4) In the chapter “Assembly of Rvs proteins at the neck of the invagination” the authors described fitting procedures and estimations that are supposed to be numerical. Unfortunately, they did not provide any quantitative data and fit uncertainty estimation, but only a cartoon on Figure 4C. The small Figure 4B just gives a crude value 100+- (?) molecules in the scission neck. The curve on Figure 4A raises the question of whether a fraction of Rvs has to be on the plasma membrane side of the scission neck. After cutting the neck the membranes with Rvs move to opposite directions, with the vesicular part moving towards the interior and the PM part moving retrogradely. One could expect that it will be reflected in an oscillatory behavior of centroid with mean position in the center of the neck and high level of uncertainty. Unfortunately, this process is below the time resolution of the authors' technique. The curve on Figure 4B shows a fast shift toward the vesicle. The authors commented that Rvs persists 2 sec longer on the vesicle than the plasma membrane. But another possible explanation is that a larger fraction of Rvs localized above the scission plane, something that would be inconsistent with the cartoon on Figure 4C.

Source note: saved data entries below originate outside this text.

@[simp] theorem OnlyIn.removedCell (c) (h : [.service, .counters] ⊆ l) : OnlyIn l s (t.removedCell c) ↔ OnlyIn l s t := by
  simp at h
  dsimp only [State.removedCell]
  (repeat' split) <;> simp [h]

@[simp] theorem OnlyIn.purgeOutbound (nd) (h : [.service, .counters] ⊆ l) : OnlyIn l s (t.purgeOutbound nd) ↔ OnlyIn l s t := by
  simp at h
  unfold State.purgeOutbound
  dsimp only
  rw [OnlyIn.foldl] <;> simp [h]

@[simp] theorem OnlyIn.abandonReport (nd) (h : [.image] ⊆ l) : OnlyIn l s (t.abandonReport nd) ↔ OnlyIn l s t := by
  simp at h
  dsimp only [State.abandonReport]
  (repeat' split) <;> simp [h]

@[simp] theorem OnlyIn.nodeLost (nd) (h : [.preamp, .service, .talk, .lines, .image, .notices, .counters] ⊆ l) : OnlyIn l s (t.nodeLost nd) ↔ OnlyIn l s t := by
  simp at h
  unfold State.nodeLost
  dsimp only
  (repeat' split) <;> simp [h]

@[simp] theorem OnlyIn.setReach (n) (r) (h : [.members, .preamp, .service, .talk, .lines, .image, .notices, .counters] ⊆ l) : OnlyIn l s (t.setReach n r) ↔ OnlyIn l s t := by
  simp at h
  unfold State.setReach
  dsimp only
  (repeat' split) <;> simp [h]

theorem OnlyIn.forOthers (f : NodeId → State → State) (hf : ∀ n t, OnlyIn l s (f n t) ↔ OnlyIn l s t) :
    OnlyIn l s (t.forOthers f) ↔ OnlyIn l s t := OnlyIn.foldl _ (fun t i => hf i t) _

@[simp] theorem OnlyIn.takeRoster (r) (h : [.members, .preamp, .service, .talk, .lines, .image, .notices, .counters] ⊆ l) : OnlyIn l s (t.takeRoster r) ↔ OnlyIn l s t := by
  simp at h
  unfold State.takeRoster
  rw [OnlyIn.forOthers]; intro n t; simp [h]

@[simp] theorem OnlyIn.isolationExpiry (h : [.members, .preamp, .service, .talk, .lines, .image, .notices, .counters] ⊆ l) : OnlyIn l s t.isolationExpiry ↔ OnlyIn l s t := by
  simp at h
  unfold State.isolationExpiry
  split
  · rw [OnlyIn.forOthers]
    · simp [h]
    · intro n t; split <;> simp [h]
  · rfl

/-! ### Lanes -/

@[simp] theorem OnlyIn.arbitrate (hd) (h : [.members] ⊆ l) : OnlyIn l s (t.arbitrate hd) ↔ OnlyIn l s t := by
  simp at h
  unfold State.arbitrate
  simp [h]

@[simp] theorem OnlyIn.setLaneOut (k) (x) (h : [.service] ⊆ l) : OnlyIn l s (t.setLaneOut k x) ↔ OnlyIn l s t := by
  simp at h
  unfold State.setLaneOut
  simp [h]

@[simp] theorem OnlyIn.takeOutbound (k) (h : [.service] ⊆ l) : OnlyIn l s (t.takeOutbound k) ↔ OnlyIn l s t := by
  simp at h
  dsimp only [State.takeOutbound]
  (repeat' split) <;> simp [h]

@[simp] theorem OnlyIn.takeWhole (k) (h : [.service] ⊆ l) : OnlyIn l s (t.takeWhole k) ↔ OnlyIn l s t := by
  simp at h
  dsimp only [State.takeWhole]
  (repeat' split) <;> simp [h]

@[simp] theorem OnlyIn.takeCell (k) (h : [.service, .preamp, .notices, .counters] ⊆ l) : OnlyIn l s (t.takeCell k) ↔ OnlyIn l s t := by
  simp at h
  dsimp only [State.takeCell]
  (repeat' split) <;> simp [h]

@[simp] theorem OnlyIn.laneTurn (k) (h : [.service, .preamp, .notices, .counters] ⊆ l) : OnlyIn l s (t.laneTurn k) ↔ OnlyIn l s t := by
  simp at h
  dsimp only [State.laneTurn]
  (repeat' split) <;> simp [h]

@[simp] theorem OnlyIn.workIntake (c) (h : [.service, .counters] ⊆ l) : OnlyIn l s (t.workIntake c) ↔ OnlyIn l s t := by
  simp at h
  dsimp only [State.workIntake]
  (repeat' split) <;> simp [h]

@[simp] theorem OnlyIn.consoleIntake (c) (h : [.service, .counters] ⊆ l) : OnlyIn l s (t.consoleIntake c) ↔ OnlyIn l s t := by
  simp at h
  dsimp only [State.consoleIntake]
  (repeat' split) <;> simp [h]

@[simp] theorem OnlyIn.routeRing (c) (h : [.service, .counters] ⊆ l) : OnlyIn l s (t.routeRing c) ↔ OnlyIn l s t := by
  simp at h
  dsimp only [State.routeRing]
  (repeat' split) <;> simp [h]

@[simp] theorem OnlyIn.relayTake (w) (c) (h : [.service, .counters] ⊆ l) : OnlyIn l s (t.relayTake w c) ↔ OnlyIn l s t := by
  simp at h
  dsimp only [State.relayTake]
  (repeat' split) <;> simp [h]

@[simp] theorem OnlyIn.takeRingCell (w) (b) (h : [.service, .counters] ⊆ l) : OnlyIn l s (t.takeRingCell w b) ↔ OnlyIn l s t := by
  simp at h
  unfold State.takeRingCell
  dsimp only
  (repeat' split) <;> simp [h]

@[simp] theorem OnlyIn.judgeParts (w) (q) (h : [.service, .counters] ⊆ l) : OnlyIn l s (t.judgeParts w q) ↔ OnlyIn l s t := by
  simp at h
  dsimp only [State.judgeParts]
  (repeat' split) <;> simp [h]

@[simp] theorem OnlyIn.judgeLane (h : [.service, .counters] ⊆ l) : OnlyIn l s t.judgeLane ↔ OnlyIn l s t := by
  simp at h
  unfold State.judgeLane
  simp [h]

@[simp] theorem OnlyIn.judgeLate (h : [.service, .counters] ⊆ l) : OnlyIn l s t.judgeLate ↔ OnlyIn l s t := by
  simp at h
  dsimp only [State.judgeLate]
  (repeat' split) <;> simp [h]

@[simp] theorem OnlyIn.joinLane (k) (x) (h : [.service] ⊆ l) : OnlyIn l s (t.joinLane k x) ↔ OnlyIn l s t := by
  simp at h
  dsimp only [State.joinLane]
  (repeat' split) <;> simp [h]

@[simp] theorem OnlyIn.joinReturn (n) (k) (x) (h : [.service, .counters] ⊆ l) : OnlyIn l s (t.joinReturn n k x) ↔ OnlyIn l s t := by
  simp at h
  dsimp only [State.joinReturn]
  (repeat' split) <;> simp [h]

@[simp] theorem OnlyIn.takeLane (n) (k) (x) (h : [.service, .counters] ⊆ l) : OnlyIn l s (t.takeLane n k x) ↔ OnlyIn l s t := by
  simp at h
  dsimp only [State.takeLane]
  (repeat' split) <;> simp [h]

@[simp] theorem OnlyIn.ringCell (h : [.service, .counters] ⊆ l) : OnlyIn l s t.ringCell ↔ OnlyIn l s t := by
  simp at h
  dsimp only [State.ringCell]
  (repeat' split) <;> simp [h]

@[simp] theorem OnlyIn.nextCellTime (h : [.service, .counters] ⊆ l) : OnlyIn l s t.nextCellTime ↔ OnlyIn l s t := by
  simp at h
  dsimp only [State.nextCellTime]
  (repeat' split) <;> simp [h]

@[simp] theorem OnlyIn.refuseHost (c) (h : [.service, .counters] ⊆ l) : OnlyIn l s (t.refuseHost c) ↔ OnlyIn l s t := by
  simp at h
  unfold State.refuseHost
  simp [h]

@[simp] theorem OnlyIn.hostAll (c) (h : [.service, .counters] ⊆ l) : OnlyIn l s (t.hostAll c) ↔ OnlyIn l s t := by
  simp at h
  dsimp only [State.hostAll]
  (repeat' split) <;> simp [h]

@[simp] theorem OnlyIn.hostOther (c) (d) (h : [.service, .counters] ⊆ l) : OnlyIn l s (t.hostOther c d) ↔ OnlyIn l s t := by
  simp at h
  dsimp only [State.hostOther]
  (repeat' split) <;> simp [h]

@[simp] theorem OnlyIn.takeHostCell (c) (h : [.service, .counters] ⊆ l) : OnlyIn l s (t.takeHostCell c) ↔ OnlyIn l s t := by
  simp at h
  dsimp only [State.takeHostCell]
  (repeat' split) <;> simp [h]

@[simp] theorem OnlyIn.judgeConsole (b) (h : [.service, .counters] ⊆ l) : OnlyIn l s (t.judgeConsole b) ↔ OnlyIn l s t := by
  simp at h
  dsimp only [State.judgeConsole]
  (repeat' split) <;> simp [h]

@[simp] theorem OnlyIn.consoleCell (h : [.service, .counters] ⊆ l) : OnlyIn l s t.consoleCell ↔ OnlyIn l s t := by
  simp at h
  dsimp only [State.consoleCell]
  (repeat' split) <;> simp [h]

@[simp] theorem OnlyIn.consoleFrame (h : [.service] ⊆ l) : OnlyIn l s t.consoleFrame ↔ OnlyIn l s t := by
  simp at h
  unfold State.consoleFrame
  dsimp only
  (repeat' split) <;> simp [h]

/-! ### Received frames -/

@[simp] theorem OnlyIn.laneJump (a) (b) (h : [.service, .counters] ⊆ l) : OnlyIn l s (t.laneJump a b) ↔ OnlyIn l s t := by
  simp at h
  unfold State.laneJump
  dsimp only
  (repeat' split) <;> simp [h]

@[simp] theorem OnlyIn.setNumbers (a) (b) (h : [.timing, .members] ⊆ l) : OnlyIn l s (t.setNumbers a b) ↔ OnlyIn l s t := by
  simp at h
  unfold State.setNumbers
  dsimp only
  (repeat' split) <;> simp [h]

@[simp] theorem OnlyIn.swapJump (a) (h : [.plan, .notices, .counters] ⊆ l) : OnlyIn l s (t.swapJump a) ↔ OnlyIn l s t := by
  simp at h
  dsimp only [State.swapJump]
  (repeat' split) <;> simp [h]

theorem OnlyIn.forSides (f : Side → State → State) (hf : ∀ p t, OnlyIn l s (f p t) ↔ OnlyIn l s t) :
    OnlyIn l s (t.forSides f) ↔ OnlyIn l s t := by simp [State.forSides, hf]

@[simp] theorem OnlyIn.reached (h : [.ring, .present, .lines, .plan, .preamp, .service, .tracking, .notices, .counters] ⊆ l) : OnlyIn l s t.reached ↔ OnlyIn l s t := by
  simp at h
  unfold State.reached
  rw [OnlyIn.reloadTimeout (by simp [h]), OnlyIn.forEach _ _ (by intro i t; simp [h]), OnlyIn.swapNow (by simp [h]), OnlyIn.forSides _ (by intro p t; simp [h])]

@[simp] theorem OnlyIn.jump (a) (b) (h : [.ring, .lines, .service, .counters, .timing, .members, .present, .plan, .notices, .preamp, .tracking] ⊆ l) : OnlyIn l s (t.jump a b) ↔ OnlyIn l s t := by
  simp at h
  unfold State.jump
  dsimp only
  (repeat' split) <;> simp [h]

@[simp] theorem OnlyIn.loadCounters (hd) (h : [.ring, .lines, .service, .counters, .timing, .members, .present, .plan, .notices, .preamp, .tracking] ⊆ l) : OnlyIn l s (t.loadCounters hd) ↔ OnlyIn l s t := by
  simp at h
  dsimp only [State.loadCounters]
  (repeat' split) <;> simp [h]

@[simp] theorem OnlyIn.clockLock (hd) (h : [.ring, .lines, .service, .counters, .timing, .members, .present, .plan, .notices, .preamp, .tracking] ⊆ l) : OnlyIn l s (t.clockLock hd) ↔ OnlyIn l s t := by
  simp at h
  unfold State.clockLock
  dsimp only
  (repeat' split) <;> simp [h]

@[simp] theorem OnlyIn.masterSeen (h : [.timing, .ring, .present, .lines, .notices, .counters] ⊆ l) : OnlyIn l s t.masterSeen ↔ OnlyIn l s t := by
  simp at h
  unfold State.masterSeen
  simp [h]

@[simp] theorem OnlyIn.takeReturn (hd) (x) (h : [.members] ⊆ l) : OnlyIn l s (t.takeReturn hd x) ↔ OnlyIn l s t := by
  simp at h
  unfold State.takeReturn
  dsimp only
  (repeat' split) <;> simp [h]

@[simp] theorem OnlyIn.takeLists (hd) (h : [.members, .preamp, .service, .talk, .lines, .image, .notices, .counters] ⊆ l) : OnlyIn l s (t.takeLists hd) ↔ OnlyIn l s t := by
  simp at h
  dsimp only [State.takeLists]
  (repeat' split) <;> simp [h]

@[simp] theorem OnlyIn.transmit (p) (f) (h : [.portE, .portW] ⊆ l) : OnlyIn l s (t.transmit p f) ↔ OnlyIn l s t := by
  simp at h
  unfold State.transmit
  simp [h]

@[simp] theorem OnlyIn.forward (hd) (x) (la) (h : [.service, .preamp, .notices, .counters, .portE, .portW] ⊆ l) : OnlyIn l s (t.forward hd x la) ↔ OnlyIn l s t := by
  simp at h
  unfold State.forward
  dsimp only
  (repeat' split) <;> simp [h]

@[simp] theorem OnlyIn.ringTraffic (hd) (x) (la) (h : [.portE, .portW, .timing, .ring, .members, .service, .plan, .present, .preamp, .tracking, .talk, .lines, .notices, .counters, .image] ⊆ l) : OnlyIn l s (t.ringTraffic hd x la) ↔ OnlyIn l s t := by
  simp at h
  unfold State.ringTraffic
  dsimp only
  (repeat' split) <;> simp [h]

@[simp] theorem OnlyIn.passTurned (p) (f) (h : [.portE, .portW] ⊆ l) : OnlyIn l s (t.passTurned p f) ↔ OnlyIn l s t := by
  simp at h
  dsimp only [State.passTurned]
  (repeat' split) <;> simp [h]

@[simp] theorem OnlyIn.takeFrame (p) (f) (h : [.portE, .portW, .timing, .ring, .members, .service, .plan, .present, .preamp, .tracking, .talk, .lines, .notices, .counters, .image] ⊆ l) : OnlyIn l s (t.takeFrame p f) ↔ OnlyIn l s t := by
  simp at h
  unfold State.takeFrame
  dsimp only
  (repeat' split) <;> simp [h]

@[simp] theorem OnlyIn.control (p) (f) (h : [.ring, .present, .lines, .notices, .counters] ⊆ l) : OnlyIn l s (t.control p f) ↔ OnlyIn l s t := by
  simp at h
  unfold State.control
  dsimp only
  (repeat' split) <;> simp [h]

@[simp] theorem OnlyIn.deliver (p) (f) (h : [.portE, .portW, .timing, .ring, .members, .service, .plan, .present, .preamp, .tracking, .talk, .lines, .notices, .counters, .image] ⊆ l) : OnlyIn l s (t.deliver p f) ↔ OnlyIn l s t := by
  simp at h
  unfold State.deliver
  dsimp only
  (repeat' split) <;> simp [h]

@[simp] theorem OnlyIn.badFrame (p) (h : [.portE, .portW, .ring, .present, .lines, .notices, .counters] ⊆ l) : OnlyIn l s (t.badFrame p) ↔ OnlyIn l s t := by
  simp at h
  unfold State.badFrame
  dsimp only
  (repeat' split) <;> simp [h]

@[simp] theorem OnlyIn.setReference (p) (r) (h : [.portE, .portW] ⊆ l) : OnlyIn l s (t.setReference p r) ↔ OnlyIn l s t := by
  simp at h
  unfold State.setReference
  simp [h]

@[simp] theorem OnlyIn.searchFrame (p) (r) (f) (h : [.portE, .portW, .timing, .ring, .members, .service, .plan, .present, .preamp, .tracking, .talk, .lines, .notices, .counters, .image] ⊆ l) : OnlyIn l s (t.searchFrame p r f) ↔ OnlyIn l s t := by
  simp at h
  dsimp only [State.searchFrame]
  (repeat' split) <;> simp [h]

@[simp] theorem OnlyIn.receive (p) (b) (h : [.portE, .portW, .timing, .ring, .members, .service, .plan, .present, .preamp, .tracking, .talk, .lines, .notices, .counters, .image] ⊆ l) : OnlyIn l s (t.receive p b) ↔ OnlyIn l s t := by
  simp at h
  dsimp only [State.receive]
  (repeat' split) <;> simp [h]

@[simp] theorem OnlyIn.keepReceived (p) (b) (h : [.portE, .portW] ⊆ l) : OnlyIn l s (t.keepReceived p b) ↔ OnlyIn l s t := by
  simp at h
  dsimp only [State.keepReceived]
  (repeat' split) <;> simp [h]

@[simp] theorem OnlyIn.receivePeriod (p) (b) (h : [.portE, .portW, .timing, .ring, .members, .service, .plan, .present, .preamp, .tracking, .talk, .lines, .notices, .counters, .image] ⊆ l) : OnlyIn l s (t.receivePeriod p b) ↔ OnlyIn l s t := by
  simp at h
  unfold State.receivePeriod
  dsimp only
  (repeat' split) <;> simp [h]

All the quantitative data used for the estimation of the Rvs coverage are listed in the “Materials and methods: Estimation of the membrane area covered by Rvs” and in the Table 2, where we list all the data used for the plots, the positions of the proteins and their abundances. We added an estimate of the variability in our fitting procedure in Figure 4–figure supplement 1. For clarity, we added a reference to the Table 2 in each figure legend where average trajectories are shown.

The model that we present for Rvs dynamics is based on three simple assumptions: 1) All the Rvs molecules locate on the membrane; 2) Rvs molecules are homogeneously distributed; 3) The density of Rvs molecules is the same as reported for the Rvs homolog endophilin in vitro. It is possible that a small fraction of Rvs molecules remains at the plasma membrane transiently after scission, but we would not have the resolution to resolve this possibility. The mechanism of scission indeed remains an important question, but a description of this very fast process at the level of individual molecules will require further method development.

The spreads of red and green points on Figure 6F are clearly different, but the difference in SD is rather minor (15 and 18nm).

We recalculated the SD estimate and it is correct. The standard deviation of the positions of patches, recovering after photobleaching, is 15.27 nm for Arc18 and 18.14 nm for Act1. The average positions are however different: 41 nm for Arc18-GFP and 27 nm for Act1. And their difference is significant: p value = 0.02.

Figure 1–figure supplement 2A: units of Y-axis are neither on the figure nor in the legend.

We thank the reviewer for pointing out this error. The unit of the Y-axis are seconds and are now corrected in the plot.

Figure 1–figure supplement 2D has 3 mistakes:

1) The optical slice depth 400nm is an overestimation. A well aligned confocal microscope has f ∼ 750nm.

There are different definitions for the depth of field, which lead to different values. However, as shown in the plot (Figure 1–figure supplement 2D) the underestimate of the invagination length would be marginal (2%) even with a depth of field of 1 μm. We rounded up the depth of field estimate in the figure legend to 500 nm.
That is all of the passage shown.